Recapping the excellent AI 101 webinar from the American Academy of Sleep Medicine (AASM)
Note: Quotes were pulled during the live AI 101 webinar and are paraphrased in this post.
AI is coming, y’all. Well, that’s according to the AASM, at least. To make sure the members of their organization are well versed in the basics of artificial intelligence (AI), the AASM hosted an outstanding AI 101 webinar on March 22, 2022. The webinar featured seven AI thought leaders in the field of sleep medicine, including our own President and co-founder, Sam Rusk. The webinar aimed to address the application of AI in sleep, while also acknowledging the validity of the concerns sleep professionals have from past experiences with auto scoring technologies.

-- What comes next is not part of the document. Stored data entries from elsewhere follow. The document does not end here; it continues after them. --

-- ==== Sys2Proof/Tests/Slice0.lean ====
section
/-! SUPPORT. Tests of the model: each expected value is written from spec/ (95_test_vectors.md by the name
of its row, or the rule cited), never from the model's own answer. The theorems named `witness_<Name>`
show that the hypotheses of `Obligations.<Name>` can be met. -/

namespace Sys2Proof.Tests

open Sys2Proof Sys2Proof.Machine

/-! ### Helpers -/

/-- What a command leaves, seen through `f`. -/
def after {α : Type} (i : Instr) (s : State) (f : State → α) : Option α :=
  match exec i s with
  | .next t => some (f t)
  | .fault _ => none
  | .refused _ => none

/-- What one step leaves, seen through `f`. -/
def afterStep {α : Type} (s : State) (f : State → α) : Option α :=
  match step s with
  | .next t => some (f t)
  | .fault _ => none
  | .refused _ => none

/-- The reset state with the reference registers of 95_test_vectors.md section 0. -/
def refState : State := { State.reset with regs := referenceRegs }

/-- `s` with the transaction `x` as the host's next and only operation. -/
def withTxn (x : Transaction) (s : State) : State := { s with prog := [.txn x], sched := [.host] }

/-- `s` with one turn scheduled. -/
def withTurn (t : Turn) (s : State) : State := { s with sched := [t] }

/-- The reset state with `TIMED` = false. -/
def untimedState : State := State.initial { Config.reference with timed := false }

/-- All four channels at tick 3 of slot 2. -/
def sending (s : State) : State := { s with chan := Quad.fill (.playing 2 3) }

/-! ### Well-formedness: each check refuses an ill-formed term (R85, R9) -/

theorem test_wf_refuses_zero_denominator : (Value.q 1 0).wf = false := by decide

theorem test_wf_refuses_fraction_of_an_lsb : (Value.q 1 131072).wf = false := by decide

theorem test_wf_refuses_below_range : (Value.q (-32769) 1).wf = false := by decide

theorem test_wf_refuses_above_range : (Value.q 32768 1).wf = false := by decide

theorem test_wf_admits_the_ends :
    (Value.q (-32768) 1).wf = true ∧ (Value.q 2147483647 65536).wf = true := by decide

theorem test_wf_checks_each_literal :
    (HostLine.wr .kpRoll (.q 1 0)).wf = false ∧ (HostLine.override 1 (.q 1 0)).wf = false
    ∧ (HostLine.stage4 (.q 1 0) (.hex 0) (.hex 0) (.hex 0)).wf = false
    ∧ (HostLine.stage4 (.hex 0) (.q 1 0) (.hex 0) (.hex 0)).wf = false
    ∧ (HostLine.stage4 (.hex 0) (.hex 0) (.q 1 0) (.hex 0)).wf = false
    ∧ (HostLine.stage4 (.hex 0) (.hex 0) (.hex 0) (.q 1 0)).wf = false := by decide

theorem test_ill_formed_line_is_not_assembled :
    assemble [.command .nop, .wr .spYaw (.q 1 131072)] = none := by decide

/-! ### Decoding: every constructor's word, its bits `RSV` `CH` `OPC` written out from R80 and R82 -/

theorem test_decode_nop : decode 0b00000000000000000000000000_00_0000#32 = .command .nop := by decide

theorem test_decode_ctrlStep :
    decode 0b00000000000000000000000000_00_0001#32 = .command .ctrlStep := by decide

theorem test_decode_setThrust :
    decode 0b00000000000000000000000000_00_0010#32 = .command .setThrust := by decide

theorem test_decode_setMotor :
    decode 0b00000000000000000000000000_00_0011#32 = .command (.setMotor 0)
    ∧ decode 0b00000000000000000000000000_01_0011#32 = .command (.setMotor 1)
    ∧ decode 0b00000000000000000000000000_10_0011#32 = .command (.setMotor 2)
    ∧ decode 0b00000000000000000000000000_11_0011#32 = .command (.setMotor 3) := by decide

theorem test_decode_zeroThrust :
    decode 0b00000000000000000000000000_00_0100#32 = .command .zeroThrust := by decide

theorem test_decode_update :
    decode 0b00000000000000000000000000_00_0101#32 = .command .update := by decide

theorem test_decode_updateAll :
    decode 0b00000000000000000000000000_00_0110#32 = .command .updateAll := by decide

theorem test_decode_clrInteg :
    decode 0b00000000000000000000000000_00_0111#32 = .command .clrInteg := by decide

/-- ER-1 to ER-5, NO-2. -/
theorem test_decode_illegal :
    decode 0x00000008#32 = .illegal .reservedOpcode ∧ decode 0x0000000F#32 = .illegal .reservedOpcode
    ∧ decode 0x00000010#32 = .illegal .channelNotZero
    ∧ decode 0x00000015#32 = .illegal .channelNotZero
    ∧ decode 0x00000040#32 = .illegal .reservedBits
    ∧ decode 0xFFFFFFFF#32 = .illegal .reservedBits := by decide

/-! ### Arithmetic: rows AR-2, AR-5, AR-12, AR-15, AR-21 -/

theorem test_arithmetic :
    qadd (s32 0x7FFFFFFF) (s32 1) = ⟨s32 0x7FFFFFFF, true⟩
    ∧ qsub (s32 0) (s32 0x80000000) = ⟨s32 0x7FFFFFFF, true⟩
    ∧ qmul (s32 0x00018000) (s32 0xFFFFFFFF) = ⟨s32 0xFFFFFFFE, false⟩
    ∧ qmul (s32 0x80000000) (s32 0xFFFF0000) = ⟨s32 0x7FFFFFFF, true⟩
    ∧ clamp 5 10 3 = 3 := by decide

/-! ### The commands -/

/-- NO-1. -/
theorem test_nop : after .nop { State.reset with sat := true } statusWord = some 0x00010000 := by decide

/-- CL-20. -/
theorem test_ctrlStep_thrusts :
    after .ctrlStep
      { State.reset with
        yawInteg := 0x00010000
        regs := { referenceRegs with
          spRoll := 0x00010000, spPitch := 0xFFFF8000, spYaw := 0x00004000
          estRollRate := 0x00008000, estPitchRate := 0xFFFFC000, estYawRate := 0x00002000 } }
      State.thrust
    = some ⟨0x04308000, 0x034F8000, 0x03818000, 0x055C8000⟩ := by decide

/-- CL-6: the integrator at its negative limit, and `ICLAMP` alone. -/
theorem test_ctrlStep_integrator :
    after .ctrlStep
      { State.reset with
        yawInteg := 0xFFF61000, regs := { referenceRegs with spYaw := 0xFFFF0000 } }
      (fun t => (t.yawInteg, statusWord t))
    = some (0xFFF60000, 0x00000100) := by decide

/-- TH-1. -/
theorem test_setThrust :
    after .setThrust
      { State.reset with
        regs := { referenceRegs with
          stage := ⟨0x00640000, 0x0BB80000, 0xFFFB0000, 0x07FF0000⟩ } }
      (fun t => (t.thrust, statusWord t))
    = some (⟨0x00640000, 0x07FF0000, 0xFFFB0000, 0x07FF0000⟩, 0x00000020) := by decide

/-- TH-3. -/
theorem test_setThrust_bound_zero :
    after .setThrust
      { State.reset with
        regs := { HostRegs.zero with stage := ⟨0x00010000, 0xFFFF0000, 0, 0x7FFFFFFF⟩ } }
      (fun t => (t.thrust, statusWord t))
    = some (⟨0, 0xFFFF0000, 0, 0⟩, 0x00000090) := by decide

/-- TH-4b. -/
theorem test_setMotor :
    after (.setMotor 3)
      { State.reset with
        thrust := Quad.fill 0x03E80000, mclamp := ⟨false, true, false, false⟩
        regs := { referenceRegs with stage := ⟨0, 0, 0x05DC0000, 0x08340000⟩ } }
      (fun t => (t.thrust, statusWord t))
    = some (⟨0x03E80000, 0x03E80000, 0x03E80000, 0x07FF0000⟩, 0x000000A0) := by decide

/-- TH-5. -/
theorem test_zeroThrust :
    after .zeroThrust
      { refState with thrust := Quad.fill 0x04178000, mclamp := Quad.fill true }
      (fun t => (t.thrust, statusWord t))
    = some (⟨0, 0, 0, 0⟩, 0) := by decide

/-- UP-1. -/
theorem test_update :
    after .update { State.reset with thrust := Quad.fill 0x04178000 }
      (fun t => (t.lastThr.m3, t.lastFrame.m0, t.slotBuf.m2, statusWord t))
    = some (0x417, 0x82E4, #v[15, 7, 7, 7, 7, 7, 15, 7, 15, 15, 15, 7, 7, 15, 7, 7, 0],
        0x0000000F) := by decide

/-- UP-2. -/
theorem test_update_while_busy :
    after .update { sending State.reset with thrust := Quad.fill 0x04178000 }
      (fun t => (statusWord t, t.lastFrame.m0, t.chan.m0))
    = some (0x0100000F, 0, .playing 2 3) := by decide

/-- UP-4. -/
theorem test_updateAll :
    after .updateAll
      { State.reset with thrust := ⟨0xFFFB0000, 0x7FFFFFFF, 0x00008000, 0x00300000⟩ }
      (fun t => (t.lastThr, t.lastFrame))
    = some (⟨0, 2047, 0, 48⟩, ⟨0x0000, 0xFFEE, 0x0000, 0x0606⟩) := by decide

/-- UP-3. -/
theorem test_updateAll_after_fault :
    after .updateAll { State.reset with fault := true, lastFrame := Quad.fill 0x82E4 }
      (fun t => (statusWord t, t.lastFrame))
    = some (0x01000000, Quad.fill 0x82E4) := by decide

/-- CI-1. -/
theorem test_clrInteg :
    after .clrInteg { State.reset with yawInteg := 0x000A0000, iclamp := true }
      (fun t => (t.yawInteg, statusWord t))
    = some (0, 0) := by decide

/-! ### Encoder: rows of EN-1 to EN-3, EN-5, EN-6 -/

theorem test_throttle :
    throttle 0x08000000 = 2047 ∧ throttle 0x0000FFFF = 0 ∧ throttle 0x002FFFFF = 47
    ∧ throttle 0x80000000 = 0 ∧ throttle 0x7FFFFFFF = 2047 := by decide

theorem test_frames :
    dshotFrame 0 15 = 0x01EF ∧ dshotFrame 1 1000 = 0x7D1B ∧ dshotFrame 0 1500 = 0xBB88
    ∧ dshotFrame 1 2047 = 0xFFFF := by decide

theorem test_probe :
    afterStep (withTxn (writeTxn 0x0A8 0xFFFFFFFF) State.reset)
      (fun t => (readReg t .encIn, readReg t .encFrame)) = some (0x000007FF, 0x0000FFEE) := by decide

theorem test_compare_values :
    dshotCmpWord { Config.reference with period := 140 } = 0x00690033
    ∧ dshotCfgWord { Config.reference with period := 140 } = 0x254B008C
    ∧ dshotCfgWord { Config.reference with tlm := 1 } = 0xA54B0014
    ∧ configValid { Config.reference with period := 3 } = true
    ∧ configValid { Config.reference with period := 1 } = false
    ∧ configValid { Config.reference with duty1 := 37, duty0 := 75 } = false := by decide

theorem test_receiver_check :
    frameAccepted 0x82C6 = true ∧ frameAccepted 0x02C6 = false ∧ frameAccepted 0x82D6 = false
    ∧ frameAccepted 0x82C7 = false ∧ frameAccepted 0x0AC6 = true := by decide

/-! ### Channel engines: rows of UP-6, UP-8 -/

theorem test_last_tick_ends_the_frame :
    afterStep (withTurn .clk { State.reset with chan := Quad.fill (.playing 16 19) }) statusWord = some 0
    ∧ afterStep (withTurn .clk { State.reset with chan := Quad.fill (.playing 15 19) })
        (fun t => t.chan.m1) = some (.playing 16 0) := by decide

theorem test_line_level :
    dshotOut { State.reset with
      slotBuf := Quad.fill (slots Config.reference 0x82C6), chan := Quad.fill (.playing 6 14) } 0
        = some true
    ∧ dshotOut { State.reset with
      slotBuf := Quad.fill (slots Config.reference 0x82C6), chan := Quad.fill (.playing 6 15) } 0
        = some false := by decide

/-! ### The bus: rows ER-6 to ER-15 -/

theorem test_command_on_the_bus :
    afterStep (withTxn (writeTxn 0x000 0x00000013)
      { refState with thrust := Quad.fill 0x00010000 }) (fun t => (t.thrust, t.resp))
    = some (⟨0x00010000, 0, 0x00010000, 0x00010000⟩, .written false) := by decide

theorem test_illegal_command_on_the_bus :
    afterStep (withTxn (writeTxn 0x000 0x00000015) refState)
      (fun t => (statusWord t, t.resp, t.chan.m1)) = some (0x00020000, .written false, .idle) := by
  decide

theorem test_bus_errors :
    afterStep (withTxn (writeTxn 0x080 0x12345678) refState)
        (fun t => (t.thrust.m0, t.resp, statusWord t)) = some (0, .written true, 0)
    ∧ afterStep (withTxn (readTxn 0x144) refState) State.resp = some (.read 0 true)
    ∧ afterStep (withTxn { write := true, addr := 0x000, size := 1, wdata := 8 } refState)
        (fun t => (t.resp, t.illegal)) = some (.written true, false) := by decide

theorem test_yaw_limit_bit_31 :
    afterStep (withTxn (writeTxn 0x02C 0xFFF60000) State.reset) (fun t => readReg t .yawILimit)
      = some 0x7FF60000 := by decide

theorem test_status_clear :
    afterStep (withTxn (writeTxn 0x004 0xFFFFFFFF)
        { State.reset with fault := true, sat := true, illegal := true }) statusWord = some 0x01000000
    ∧ afterStep (withTxn (writeTxn 0x004 0x00010000)
        { State.reset with sat := true, illegal := true }) statusWord = some 0x00020000 := by decide

theorem test_register_map :
    regAt 0x100 = some (.slot 0 0) ∧ regAt 0x2C0 = some (.slot 3 16) ∧ regAt 0x2C4 = none
    ∧ regAt 0x078 = some .yawInteg ∧ regAt 0x07C = none ∧ regAt 0x09C = some (.stage 3) := by decide

/-! ### Host interface (P2 lines 8 and 9, R230) -/

theorem test_assemble :
    assemble [.override 2 (.q 6003 4)]
      = some [.txn (writeTxn 0x098 0x05DCC000), .txn (writeTxn 0x000 0x00000023)] := by decide

theorem test_fetch_word :
    afterStep (State.reset.withFetchWord 32 0x00000005) statusWord = some 0x0000000F := by decide

theorem test_reset_cuts_a_frame :
    afterStep (withTurn (.rst true) (sending refState))
      (fun t => (t.chan, dshotOut t 0, readReg t .kpRoll)) = some (Quad.fill .idle, some false, 0) := by
  decide

/-! ### Witnesses: encoding and the step -/

theorem witness_IllegalWordSetsOnlyIllegal :
    (transactionNext (commandTxn 0x00000008) [] [] (withTxn (commandTxn 0x00000008) refState)
      ∧ decode 0x00000008#32 = .illegal .reservedOpcode)
    ∧ (transactionNext (commandTxn 0x00000040) [] [] (withTxn (commandTxn 0x00000040) refState)
      ∧ decode 0x00000040#32 = .illegal .reservedBits)
    ∧ transactionNext (commandTxn 0x00000034) [] [] (withTxn (commandTxn 0x00000034) refState)
      ∧ decode 0x00000034#32 = .illegal .channelNotZero := by decide

theorem witness_StepRunsDecodedCommand :
    (transactionNext (commandTxn 0x00000033) [] [] (withTxn (commandTxn 0x00000033) refState)
      ∧ decode 0x00000033#32 = .command (.setMotor 3))
    ∧ configValid refState.cfg = true ∧ decodeTableWord 32 0x00000033 = some (.setMotor 3) := by decide

theorem witness_OnlyInvalidConfigurationRefused :
    (0 < refState.cfg.period.toNat * refState.cfg.duty0.toNat / 100
      ∧ refState.cfg.period.toNat * refState.cfg.duty0.toNat / 100
        < refState.cfg.period.toNat * refState.cfg.duty1.toNat / 100
      ∧ refState.cfg.period.toNat * refState.cfg.duty1.toNat / 100 < refState.cfg.period.toNat)
    ∧ configValid { Config.reference with period := 2 } = false
    ∧ configValid { Config.reference with duty1 := 100 } = false
    ∧ configValid Config.reference = true ∧ (15 : SlotIx).val < 16
    ∧ (0x0001#16).getLsbD (15 - (15 : SlotIx).val) = true
    ∧ (0xFFFE#16).getLsbD (15 - (15 : SlotIx).val) = false := by decide

theorem witness_ValidConfigurationInRange :
    configValid { Config.reference with period := 3, duty1 := 67, duty0 := 34 } = true
    ∧ configValid { Config.reference with period := 65535, duty1 := 99, duty0 := 1 } = true := by decide

theorem witness_StepKeepsInvariant :
    State.reset.Inv ∧ (withTxn (commandTxn 0x00000005) State.reset).Inv
    ∧ (∃ t, step State.reset = .next t)
    ∧ ∃ t, step (withTxn (commandTxn 0x00000005) State.reset) = .next t :=
  ⟨by decide, by decide, ⟨_, rfl⟩, ⟨_, rfl⟩⟩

AASM’s goal for attendees in the AI 101 webinar was to become familiar with the following four areas upon completion of the program, so we’re going to dive into takeaways from each of the four, with as many quotes as possible:- Define AI, and its subsets
- Have a basic understanding how AI works (the ‘learning’ process of AI)
- Identify several ways in which AI can be helpful in the practice of sleep medicine
- Understand several concerns that exist with the application of AI in sleep medicine
What is AI?
Dr. Haoqi Sun, PhD provided the initial overview of what AI is in a succinct and easy to digest way. He explained that AI, or artificial intelligence, is broadly defined as the ability of a machine to mimic human intelligence. This intelligence can be related to specific learning, general intelligence, planning and motion, and/or reasoning. In each of these areas of intelligence, AI machines can solve various problems, each with evolving levels of intricacies. The concept of AI has been around since the 1930s, when Alan Turing conceived the universal Turing machine. Turing’s insights led to the first stored-program computer in the 40s by John von Neumann, and eventually led to modern day computers. There are two subsets of AI: machine learning (ML) and deep learning (DL). In the graphic below, you can see that ML is where machines begin to improve upon their own algorithm based on the inputted data. Go one step deeper, pun intended, and you reach the DL level, where the machine begins to leverage much larger data sets, eliminates the inputs from the human, and decides what inputs matter most through its own learning process. In short, DL allows you to automate tasks in ways you didn’t expect, which makes it a big step forward from traditional programming and early AI models.How Does AI Actually Work?
While all AI programs share certain characteristics, the ‘how’ it works varies depending on the goal at hand. Take sleep scoring for example. When humans were the ones programming the rules for auto scoring devices in the 80s and 90s, the challenges were multiple. It was difficult to identify every single rule that had to be followed. Subjectivity between scorers also made it challenging to create a set of rules that everyone agreed upon. Algorithms of old also couldn’t improve and refine as new data and information was available. The algorithm was the algorithm, meaning problem areas remained that way. However, in recent years, machine learning and deep learning approaches have been introduced to sleep medicine. With the ability to tap into much bigger data sets, new algorithms have been developed to identify patterns that humans might not think to input. In this way, they are more finely tuned than their “if-this-then-that” programming predecessors. With this improving framework in mind, how can AI, specifically ML/DL models, support the field of sleep medicine in the future?How Can AI Help the Practice of Sleep Medicine?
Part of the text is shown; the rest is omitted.